PLC allows businesses to be in control of the market. Understanding the right time to launch a product or making the necessary arrangements to make the products available in the market are something PLC allows businesses to do. It acts as a control tool for marketing managers and helps in understanding and repairing the losses incurred during the process.
Each stage of a product life cycle demands proper strategies to keep things on track. So, if a product is in the introduction stage, businesses need to plan things properly to launch the product and attract new customers. The stage needs a lot of planning and heavy investments in marketing. Similarly, when the product is approaching the decline stage, businesses need to make quick decisions, stop spending on advertisements and start planning a new product.
Studying product life cycles helps businesses understand whether or not the product can earn profits. If a product fails to reach breakeven at the growth stage, it is time to think about a new product or add some new features to keep the business running. Businesses cannot keep spending on advertisements for long. It is crucial to understand if the product has the potential, and product life cycle management can help businesses understand the same.
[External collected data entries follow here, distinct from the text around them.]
-- ==== Sys2Proof/Machine/LinkOps.lean ====
section
/-! DEFINITION. The Limund link: strands at the link dies, messages and their flits, delivery by KIND, multicast and
merging (15 R375 to R390, 16 R426). -/

namespace Sys2Proof.Machine

/-! Strands and groups as the link dies hold them (16 R403, 15 R377, R384). -/

def peerDev (s : State) (n : Nat) : Nat := bits (strandWord s n 3) 23 12
def peerStrand (s : State) (n : Nat) : Nat := bits (strandWord s n 3) 41 24
/-- A strand may send and receive: live, LINK_OK, and no release under way (16 R405). -/
def linkOk (s : State) (n : Nat) : Bool := match strand s n with
  | some x => bit (x.words.getD 0 0) 2 && !x.releasing
  | none => false
/-- The lowest-numbered port of the strand's mask that is UP (R378). -/
def upPort (s : State) (n : Nat) : Option Nat :=
  (List.range 16).find? (fun p => bit (bits (strandWord s n 3) 57 42) p && (port s p).state == 3)

/-- The link die that a strand's messages leave by, and that writes for it. -/
def strandLink (s : State) (n : Nat) : Nat := 88 + ((upPort s n).getD 0) / 2
/-- A link die writes bytes at a virtual address of a strand: a status, and the cause of R212 where a landing window refuses them. -/
def linkWrite (s : State) (die n v : Nat) (data : List Byte) : State × Nat × Nat :=
  putRange s (.strand (Fin.ofNat 262144 n) (Fin.ofNat 100 die)) n v data

/-- Word w of a group's entry. -/
def groupWord (s : State) (g w : Nat) : Nat := rd64 s (objNat s 0x503001 + g * 32 + w * 8)
def groupPorts (s : State) (g : Nat) : List Nat := (List.range 16).filter (bit (groupWord s g 0))
def groupLocal (s : State) (g : Nat) : Bool := bit (groupWord s g 0) 16
def groupMembers (s : State) (g : Nat) : Nat := bits (groupWord s g 0) 23 18
def groupStrand (s : State) (g : Nat) : Nat := bits (groupWord s g 0) 41 24
def group (s : State) (g : Nat) : Group := tget {} s.groups g
def updGroup (s : State) (g : Nat) (f : Group → Group) : State := { s with groups := tset s.groups g (f (group s g)) }
/-- The group whose member strand on this device is n. -/
def groupOf (s : State) (n : Nat) : Option Nat :=
  (s.groups.find? (fun p => groupLocal s p.1 && groupStrand s p.1 == n)).map (·.1)

/-- A link die holds a strand's entry. -/
def lnkHolds (s : State) (d n : Nat) : Bool := (tget [] s.lnkCache d).contains n
/-- The link die writes back the word that it owns (16 R403, R406). -/
def lnkBack (s : State) (n : Nat) : State := match strand s n with
  | some x => wr64 s (strandEntry s n 8) (x.txCredit % 65536 + x.txSeq % 65536 * 2 ^ 16 + x.rxSeq % 65536 * 2 ^ 32)
  | none => s
/-- An entry becomes the most recent; the least recent beyond 32,768 leaves. -/
def lnkTouch (s : State) (d n : Nat) : State :=
  let l := n :: (tget [] s.lnkCache d).filter (· != n)
  each (l.drop 32768) { s with lnkCache := tset s.lnkCache d (l.take 32768) } lnkBack
/-- A miss fetches the entry (15 R377). -/
def lnkMiss (s : State) (d n : Nat) : State :=
  if lnkHolds s d n || !strandLive s n then s else lnkTouch (bump s (lnkOff d LNK_STRAND_MISS_COUNT) 1) d n

/-! Messages (R379). -/

/-- Fields of a message header. -/
def mKind (h : List Nat) : Nat := bits (word h 0) 3 0
def mCore (h : List Nat) : Nat := bits (word h 0) 9 4
def mTgt (h : List Nat) : Nat := bits (word h 0) 20 10
def mEnd (h : List Nat) : Bool := bit (word h 0) 21
def mSrcDev (h : List Nat) : Nat := bits (word h 0) 33 22
def mLength (h : List Nat) : Nat := bits (word h 1) 31 0
def mOffset (h : List Nat) : Nat := bits (word h 2) 47 0
def mStream (h : List Nat) : Nat := word h 3

/-- The flits of a message's words, 32 to a flit (R369, R379). -/
def mkFlits (cls : Nat) (mcast : Bool) (dst rcv seq : Nat) (ws : List Nat) : List Flit :=
  let n := ceilDiv ws.length 32
  (List.range n).map (fun i =>
    let p := (ws.drop (32 * i)).take 32
    { cls := Fin.ofNat 4 cls, first := i == 0, last := i + 1 == n, mcast := mcast, valid8 := Fin.ofNat 32 (p.length - 1),
      dstDev := BitVec.ofNat 12 dst, strand := Fin.ofNat 262144 rcv, msgSeq := BitVec.ofNat 16 seq,
      payload := ((p ++ List.replicate 32 0).take 32).map (BitVec.ofNat 64) })
/-- Valid payload words of a flit. -/
def flitWords (f : Flit) : List Nat := (f.payload.take (f.valid8 + 1)).map (·.toNat)

/-- A message that cannot be sent ends the task that posts it. -/
def failSend (s : State) (die status : Nat) : Option Nat → State
  | some k => endTask s k status die none false
  | none => s

/-- A message takes its strand's port, or waits for one (R378). -/
def bindMsg (s : State) (m : SentMsg) : State :=
  let bound := match strand s m.strand with
    | some x => match x.port with
      | some p => if (port s p).state = 0 then upPort s m.strand else some p
      | none => upPort s m.strand
    | none => upPort s m.strand
  match bound with
  | none => { s with unsent := s.unsent ++ [m] }
  | some p =>
    if m.kind = 3 ∧ (port s p).dx8 = true then failSend s m.die stLinkClassUnsupported m.task
    else updPort (updStrand s m.strand (fun x => { x with port := some p })) p (fun x => { x with sending := x.sending ++ [m] })
/-- Messages without a port try again, in order. -/
def bindSends (s : State) : State := each s.unsent { s with unsent := [] } bindMsg

/-! Merge contexts (R388 to R390); context x of link die d, both from 0. -/

def mergeState (s : State) (d x : Nat) : Nat := bits (reg s (mergeOff d x 0)) 1 0
def mergeInputs (s : State) (d x : Nat) : Nat := bits (reg s (mergeOff d x 0)) 3 2 + 1
def inStrand (s : State) (d x i : Nat) : Nat :=
  let w := reg s (mergeOff d x (1 + i / 2))
  if i % 2 = 0 then bits w 17 0 else bits w 35 18
def merge (s : State) (d x : Nat) : MergeCtx := tget {} s.merges (d * 8 + x)
def updMerge (s : State) (d x : Nat) (f : MergeCtx → MergeCtx) : State :=
  { s with merges := tset s.merges (d * 8 + x) (f (merge s d x)) }
/-- The input of a context that takes a strand's messages. -/
def mergeInput (s : State) (d x n : Nat) : Option Nat := (List.range (mergeInputs s d x)).find? (fun i => inStrand s d x i == n)
def setInput (c : MergeCtx) (i : Nat) (v : MergeIn) : MergeCtx :=
  { c with inputs := (c.inputs ++ List.replicate (4 - c.inputs.length) ({} : MergeIn)).set i v }
/-- One entry into input i; indices that do not rise fault the context (R390). -/
def mergeTake (s : State) (d x i idx : Nat) (v : F32) : State :=
  let m := (merge s d x).inputs.getD i ({} : MergeIn)
  let ok := match m.last with
    | some l => decide (l < idx)
    | none => true
  if ok then
    bump (updMerge s d x (fun c => setInput c i { m with entries := m.entries ++ [(idx, v)], last := some idx })) (lnkOff d LNK_MERGE_IN_ENTRIES) 1
  else raise (setField s (mergeOff d x 0) 1 0 3) (88 + d) 0x707 2 0 0 [88 + d, x, i, idx]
The product life cycle helps businesses understand how the product is doing in the market and about the competitors and be one step ahead of them. The product life cycle acts as the best tool to gain insight into the market. Following the process properly has helped businesses earn profits and make decisions at the right time.
Despite the advantages of the product life cycle, there are a few challenges that businesses must keep in mind:
It is difficult to understand how long a product can be the best fit in the market. There are many companies that have the best minds and are very good with predictions, but understanding the changes in customer demands can be difficult. So, decisions based on life cycles are not always right.
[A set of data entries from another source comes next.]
-- ==== Sys2Proof/Machine/Stages.lean ====
section
/-! DEFINITION. What the array, row-function and conversion stages of a core do: a panel step, a token row of a fused intermediate, an
output tile, compaction and the neuron predictor (03 R70 to R78; 07 R167 to R185, R190; 09 R232, R236, R237, R257). -/

namespace Sys2Proof.Machine

/-! Draws (03 R80 to R82). -/

/-- The draw of a task's strand and step for element e of a stream. -/
def drawOf (s : State) (t : CoreTask) (stream e : Nat) : Nat := rngDraw (slotOf s t.slot).seed t.strand stream t.step e

/-! Operand panels (R232; 04 R100, R101, R105). -/

/-- A format fault (04 R97, R101, R105) is counted and recorded; of two in one stitch the one at the lower slot is recorded (R110). The
task aborts with it at the end of the stitch. -/
def formatFault (s : State) (c status slot pos : Nat) : State :=
  let kind := if status = stUnsortedIndex then 1 else if status = stColumnIndexRange then 2 else if status = stRowPointerInvalid then 3
    else if status = stStructMetadataInvalid then 4 else 5
  let x := core s c
  if x.task.isNone then s
  else
    let s := bumpCore s c CORE_FMT_FAULT_COUNT 1
    if (match x.lastFormatFault with
        | none => true
        | some k => decide (slot < k.1)) then
      updCore (setReg s (coreOff c CORE_FMT_LAST_FAULT) (kind + slot * 2 ^ 8 + pos * 2 ^ 16)) c
        (fun x => { x with lastFormatFault := some (slot, status) })
    else s
/-- The recorded format fault of a stitch aborts the task (04 R97; 10 R276). -/
def settleFormat (s : State) (c : Nat) : State := match (core s c).lastFormatFault with
  | none => s
  | some k => faultCore s c k.2 31 k.1 0
/-- The fault that the metadata of a 2:4 tile raises (04 R101, R105), with the ordinal of the tile. Nibbles of groups that lie wholly in
the selvedge are not tested (log entry 74), and an invalid nibble of a tile comes before a crowded column (log entry 76). -/
def tileFault (s : State) (c : Nat) (t : CoreTask) (k : Nat) (p : Int × Int) : Option (Nat × Nat) :=
  let d := sLayout t.table k
  if dKind d ≠ 2 then none else
  let pl := slotPlace s c t k
  let th := tileH (dFmt d)
  let tw := tileW (dFmt d)
  let nib (r g : Nat) : Nat := nibbleAt s pl d 0 r g
  let inside (r g : Nat) : Bool := decide (r < rows t k ∧ 4 * g < cols t k)
  let bad : Bool := (List.range th).any (fun i => (List.range (tw / 2)).any (fun g =>
    let r := p.1.toNat * th + i
    let q := p.2.toNat * (tw / 2) + g
    inside r q && !nibbleOk (nib r q)))
  let crowded : Bool := dTransposed d && (List.range (th / 4)).any (fun a => (List.range (tw / 2)).any (fun g =>
    (List.range 4).any (fun j =>
      let q := p.2.toNat * (tw / 2) + g
      decide (2 < ((List.range 4).filter (fun i =>
        let r := p.1.toNat * th + 4 * a + i
        inside r q && (nib r q % 4 == j || nib r q / 4 == j))).length))))
  if bad then some (stStructMetadataInvalid, tileOrdinal d p.1.toNat p.2.toNat)
  else if crowded then some (stMaskNotTransposable, tileOrdinal d p.1.toNat p.2.toNat) else none
/-- The first fault of a panel's tiles. -/
def metaFault (s : State) (c : Nat) (t : CoreTask) (k : Nat) (at_ : Int × Int) : Option (Nat × Nat) :=
  ((panelTiles t k at_).filter (fun p => !tileSkipped t k p.1 p.2)).findSome? (tileFault s c t k)

/-! The intermediate of a fused pair (07 R172, R175; 09 R257). -/

def midFmt (t : CoreTask) : Nat := convFmt (hConv t.table)
/-- Shared iteration of a step of the last product. -/
def sharedOf (t : CoreTask) (n : Nat) : Nat := n / orOne (ownSteps t).2
/-- Indices of a shared iteration. -/
def sharedIndices (t : CoreTask) (i : Nat) : List (Nat × Nat) := indices t (sharedLevels t.table) i
/-- The least coordinates, row and column apart, that the own levels of a product reach in a shared iteration. -/
def leastOf (t : CoreTask) (own : List Nat) (i : Nat) (f : List (Nat × Nat) → Int × Int) : Int × Int :=
  let at_ (j : Nat) : Int × Int := f (sharedIndices t i ++ indices t own j)
  (List.range (total t own)).foldl (fun (a : Int × Int) j => (min a.1 (at_ j).1, min a.2 (at_ j).2)) (at_ 0)
/-- Row of the band of a shared iteration that the first output row at indices of the second product stands for. -/
def bandRowOf (t : CoreTask) (i : Nat) (ix : List (Nat × Nat)) : Int :=
  (outBase t (lastProd t.table) ix).1 - (leastOf t (ownLevels t.table 2) i (outBase t (lastProd t.table))).1
/-- First token row of the band of a shared iteration, and first column of its slice. -/
def bandBase (t : CoreTask) (i : Nat) : Int × Int := leastOf t (ownLevels t.table 1) i (outBase t (firstProd t.table))
/-- Tokens of the task before the first row of slot A on this core (R248). -/
def tokenShift (t : CoreTask) : Int := match inA t.table with
  | some a => (panelOrigin t a (shareShift t a)).1
  | none => 0
/-- The number of a row of slot A in the task's token order (07 R168, R184). -/
def tokenOf (t : CoreTask) (row : Int) : Nat := (row + tokenShift t).toNat
/-- Token rows of a band. -/
def bandRows (t : CoreTask) : Nat := (outExtent t.table (firstProd t.table)).1
/-- Rows of the weights: the intermediate's columns end there. -/
def midEnd (t : CoreTask) : Nat := match (firstProd t.table).b.head? with
  | some k => viewEndH t k
  | none => 0
/-- Width of the intermediate in its region. -/
def midTiles (t : CoreTask) : Nat := ceilDiv (fuseWidth t.table) (tileW (midFmt t))
/-- First row in FUSE_REGION of the band of a shared iteration, and its rows: two bands take turns; one whose tiles are lower than
slot A's takes the room of both (R173 gives no more; log entry 83). -/
def midFirst (t : CoreTask) (i : Nat) : Nat := if bandRows t ≤ tileH (midFmt t) then i % 2 * (planes (midFmt t) * midTiles t) else 0
def midRows (t : CoreTask) : Nat := planes (midFmt t) * midTiles t * ceilDiv (bandRows t) (tileH (midFmt t))
/-- Byte offset in FUSE_REGION of plane p of the tile of (r, k), for a shared iteration. -/
def midTile (t : CoreTask) (i r k p : Nat) : Nat :=
  let c := midFmt t
  (midFirst t i + (r / tileH c * midTiles t + k / tileW c) * planes c + p) * 512
def fuseAddr (s : State) (c : Nat) (t : CoreTask) (off : Nat) : Nat := rowDpa c 1 (regionBase s c 1 (rFuseRegion t.table)) + off
/-- Activation rows of a band, and of the running maxima and sums: after the bands, or after the arrays of a compacted operand (R173, R175;
log entry 83). -/
def bandRowsAt (s : State) (c : Nat) (t : CoreTask) (i : Nat) : List (Nat × Nat) :=
  (List.range (midRows t)).map (fun q => (1, regionBase s c 1 (rFuseRegion t.table) + midFirst t i + q))
def softRow (t : CoreTask) : Nat := if rCompact t.table then (compactMap t.table t.cores).len / 512 else 2 * planes (midFmt t) * midTiles t
def softRowsAt (s : State) (c : Nat) (t : CoreTask) : List (Nat × Nat) :=
  if rFn t.table = 3 then [0, 1].map (fun q => (1, regionBase s c 1 (rFuseRegion t.table) + softRow t + q)) else []
/-- Activation rows of the compacted operand. -/
def compactRowsAt (s : State) (c : Nat) (t : CoreTask) : List (Nat × Nat) :=
  (List.range ((compactMap t.table t.cores).len / 512)).map (fun q => (1, regionBase s c 1 (compactRegion t.table) + q))
/-- Where element (r, k) lies: byte offset and bit. -/
def midPlace (t : CoreTask) (i r k p : Nat) : Nat × Nat :=
  let c := midFmt t
  let e := r % tileH c * tileW c + k % tileW c
  if isPlane c then (midTile t i r k p + e / 8, e % 8) else (midTile t i r k 0 + e * fmtBytes c, 0)
def midKey (i r k : Nat) : Nat := ((i % 2) * 64 + r) * 2 ^ 32 + k / 32
/-- The stored pattern of element (r, k). -/
def midBits (s : State) (c : Nat) (t : CoreTask) (i r k : Nat) : Nat :=
  if isPlane (midFmt t) then
    (List.range (planes (midFmt t))).foldl (fun v p =>
      v + (if (mread s.mem (fuseAddr s c t (midPlace t i r k p).1)).toNat.testBit (midPlace t i r k p).2 then 2 ^ p else 0)) 0
  else leNat (mreadN s.mem (fuseAddr s c t (midPlace t i r k 0).1) (fmtBytes (midFmt t)))
/-- A pattern is stored. -/
def midWrite (s : State) (c : Nat) (t : CoreTask) (i r k w : Nat) : State :=
  if isPlane (midFmt t) then
    each (List.range (planes (midFmt t))) s (fun s p =>
      let q := midPlace t i r k p
      let a := fuseAddr s c t q.1
      let b := (mread s.mem a).toNat
      let b := b - (if b.testBit q.2 then 2 ^ q.2 else 0) + (if w.testBit p then 2 ^ q.2 else 0)
      wrBytes s a [BitVec.ofNat 8 b])
  else wrBytes s (fuseAddr s c t (midPlace t i r k 0).1) (leBytes (fmtBytes (midFmt t)) w)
The factors affecting the life cycle of products are constantly changing, and it is difficult for businesses to understand what can make a product stay in the market for long. A simple fall in demand can ruin everything, and businesses have to take all their products off the shelves within a short time.
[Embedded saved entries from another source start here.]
/-- An SQ whose ENABLE has come to 0 fetches no more: a cancel that waits for one of its descriptors finds no task (log entry 54). -/
def dropCancels (s : State) (q : Nat) : State :=
  let rest := s.hst.cancels.filter (fun c => c.1 != q)
  if rest.length = s.hst.cancels.length then s
  else { s with hst := { s.hst with cancels := rest, cancelResult := if rest.isEmpty && s.hst.cancelWait.isEmpty then 2 else s.hst.cancelResult } }
/-- QUEUE_PAIR_ENABLE (R407): the write of word 0 of an SQ or CQ entry. -/
def execQueuePairEnable (cq : Bool) (q : HostQueue) (value : Word) (s : State) : Result :=
  .next (
    let v := if cq then bits value.toNat 41 0 else bits value.toNat 19 0
    let off := if cq then cqOff q 0 else sqOff q 0
    let was := bit (reg s off) 0
    if cq then
      if bit v 0 then
        let ok := decide (1 ≤ bits v 5 1 ∧ bits v 5 1 ≤ 16)
        let s := setField (setReg s off v) off 0 0 (b2n ok)
        if ok && !was then
          let s := setReg s (cqOff q 2) (2 ^ 32)
          { s with hst := { s.hst with cqHeld := tset s.hst.cqHeld q 0, unsignalled := tdel s.hst.unsignalled q } }
        else s
      else if was && (List.range 4096).any (fun k => bit (reg s (sqOff k 0)) 0 && sqCq s k == q.val) then
        bump s (hstOff HST_CFG_REJECT_COUNT) 1
      else setReg s off v
    else if bit v 0 then
      let lim := reg s (sqOff q 2)
      let ok := decide (1 ≤ bits v 19 15 ∧ bits v 19 15 ≤ 16) && bit (reg s (cqOff (bits v 14 3) 0)) 0 && decide (bits lim 17 0 ≤ bits lim 35 18)
      let s := setField (setReg s off v) off 0 0 (b2n ok)
      if ok && !was then setReg s (sqOff q 3) 0 else s
    else if was && !((fetched s q).isEmpty && !(busySlots s).any (fun k => (slotOf s k).sq == q.val)) then
      let s := setField (setReg s off v) off 0 0 1
      { s with hst := { s.hst with closing := q.val :: s.hst.closing.filter (· != q.val) } }
    else dropCancels (setReg s off v) q)

/-- An SQ that is being closed has run what it had fetched: ENABLE reads 0 (R407). -/
def settleClosing (s : State) : State :=
  each s.hst.closing s (fun s q =>
    if (fetched s q).isEmpty && !(busySlots s).any (fun k => (slotOf s k).sq == q) && !s.hst.refused.any (fun r => r.1 == q) then
      let s := { s with hst := { s.hst with closing := s.hst.closing.filter (· != q) } }
      dropCancels (setField s (sqOff q 0) 0 0 0) q
    else s)

/-- A cancel that waits for a task that was not fetched yet looks at the next descriptor of its SQ (R418). -/
def lookCancel (s : State) (q cmd : Nat) : State × Bool :=
  match s.hst.cancels.find? (fun c => c.1 == q) with
  | none => (s, false)
  | some c =>
    let rest := s.hst.cancels.filter (fun d => d.1 != q)
    if c.2.1 = cmd then ({ s with hst := { s.hst with cancels := rest } }, true)
    else if c.2.2 ≤ 1 then
      ({ s with hst := { s.hst with cancels := rest, cancelResult := if rest.isEmpty && s.hst.cancelWait.isEmpty then 2 else s.hst.cancelResult } }, false)
    else ({ s with hst := { s.hst with cancels := rest ++ [(q, c.2.1, c.2.2 - 1)] } }, false)

/-- DESCRIPTOR_FETCH (R397, R408, R410), once stage 4 has completed: descriptors from HEAD, at most up to TAIL; each waits for dispatch or completes without it. -/
def execDescriptorFetch (q : HostQueue) (ds : List (List Word)) (s : State) : Result :=
  .next (
    let w := reg s (sqOff q 0)
    let size := 2 ^ bits w 19 15
    let head := bits (reg s (sqOff q 3)) 15 0
    let avail := (bits (reg s (sqOff q 3)) 31 16 + size - head) % size
    if !stageDone s 4 || !bit w 0 || s.hst.closing.contains q.val then s
    else
      let l := (ds.take (min 16 avail)).map (fun d => d.map (·.toNat))
      let s := setField s (sqOff q 3) 15 0 ((head + l.length) % size)
      each l s (fun s d =>
        let seq := s.hst.fetchSeq
        let s := { s with hst := { s.hst with fetchSeq := seq + 1 } }
        let (s, hit) := lookCancel s q (tCmdId d)
        let v := verdict s q d
        if hit then refuseTask { s with hst := { s.hst with cancelWait := seq :: s.hst.cancelWait } } q seq d stCancelled
        else if v ≠ 0 then refuseTask s q seq d v
        else setFetched s q (fetched s q ++ [{ words := d, seq := seq }])))

/-! Dispatch to cores (R411 to R413). -/

/-- A task of cores that may not run after all completes without dispatch. -/
def dropFront (s : State) (q : Nat) (d : Desc) (status : Nat) : State :=
  refuseTask (leaveWaits (setFetched s q ((fetched s q).drop 1)) q) q d.seq d.words status

/-- The slot of a task that goes to cores. -/
def coreSlot (s : State) (q : Nat) (d : Desc) (table shape schedule : List Nat) : Slot :=
  { newSlot q d.seq d.words with mask := tCores d.words &&& activeMask s, table := table, shape := shape, schedule := schedule,
                                 freedMasks := freeingMasks s, activeAt := activeMask s, spans := if tOpcode d.words = 2 then 1 else spansOf table shape }

/-- 64-bit words of the stream schedule at an address: the header, and the entries that it counts (10 R262). -/
def scheduleWords (s : State) (n sb : Nat) : Nat := match readWords s n sb 8 with
  | some h => if schedStreams h ≤ 16 then 8 + 4 * schedStreams h else 8
  | none => 8
/-- COMPUTE (R411, R412; 09 R238, R250; 10 R262): the front task goes to its cores. It waits while a core is taken, while a
lifeline holds it, and for a row counter. -/
def execCompute (q : HostQueue) (s : State) : Result :=
  .next (match frontTask s q 1 with
    | none => s
    | some d =>
      let n := tStrand d.words
      let seed := strandWord s n 2
      if coresBad s d.words ≠ 0 then dropFront s q d (coresBad s d.words)
      else if (coresOf (tCores d.words &&& activeMask s)).any (coreTaken s) then s
      else if stepHolds s n (tStep d.words) then noteHold s q n
      else
        let t := (readWords s n (tArg0 d.words) 200).getD []
        let shapes := getRange s n (hShapeBase t) (if hShapeBase t = 0 then 0 else 64)
        let counted := claimsMode t && sSource t (cClaimSlot t) == 0
        if counted && (freeCounter s).isNone then { s with hst := { s.hst with counterWaiting := q.val :: s.hst.counterWaiting.filter (· != q.val) } }
        else if shapes.2 ≠ stSuccess then dropFront shapes.1 q d shapes.2
        else
            let s := shapes.1
            let shape := (readShape s n (hShapeBase t)).getD []
            let sb := hScheduleBase t
            let sched := getRange s n sb (if sb = 0 then 0 else 8 * scheduleWords s n sb)
            if sched.2 ≠ stSuccess then dropFront sched.1 q d sched.2
            else
              let s := sched.1
              let w := if sb = 0 then [] else (readWords s n sb (scheduleWords s n sb)).getD []
              if sb ≠ 0 ∧ t ≠ [] ∧ scheduleBad t w = true then
                dropFront { s with hst := { s.hst with schedInvalid := s.hst.schedInvalid + 1 } } q d stScheduleInvalid
              else match freeSlot s with
                | none => s
                | some k =>
                  let s := takeFront s q d
                  let (s, base) := takeTokens s n t shape
                  let c := if counted then freeCounter s else none
                  let s := match c with
                    | some c => updCounter s c (fun _ => { reserved := true, slot := k })
                    | none => s
                  sendDispatch (setSlot s k { coreSlot s q d t shape w with counter := c, tokenBase := base, seed := seed }) k)

/-- COPY (12 R301; R411, R413). -/
def execCopy (q : HostQueue) (s : State) : Result :=
  .next (match frontTask s q 2 with
    | none => s
    | some d =>
      let n := tStrand d.words
      let seed := strandWord s n 2
      if coresBad s d.words ≠ 0 then dropFront s q d (coresBad s d.words)
      else if (coresOf (tCores d.words &&& activeMask s)).any (coreTaken s) then s
      else if stepHolds s n (tStep d.words) then noteHold s q n
      else match freeSlot s with
        | none => s
        | some k =>
          let t := (readWords s n (tArg0 d.words) 32).getD []
          let s := takeFront s q d
          sendDispatch (setSlot s k { coreSlot s q d t [] [] with seed := seed }) k)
The product life cycle has been criticized by many. Critics feel that the process is self-fulfilling, and businesses relying completely on the model are prone to making bad decisions. So, when a product is not selling, businesses might feel that the product has entered the decline stage. Fewer sales are not always about products going into the decline stage; the economic conditions or any other external factor might affect the same. Therefore, before making any decisions, businesses must look into all these factors and take steps to ensure everything is right on track.
Businesses that are aware of the challenges and take steps keeping all these things in mind are successful and are able to maintain their market share. The product life cycle helps in a lot of ways, but following the same blindly is not wise. Hence, to make ends meet, businesses must understand the cycle as well as the challenges and follow the process properly.
The product life cycle has proved to be one of the best ways to understand and plan things well to maximize business. Despite having a few challenges, the process has helped businesses flourish and combined with a few other processes, companies have been able to earn profits and strengthen their position in the market. For aspiring entrepreneurs, understanding all aspects of the product life cycle will be beneficial and help them start their business on the right note.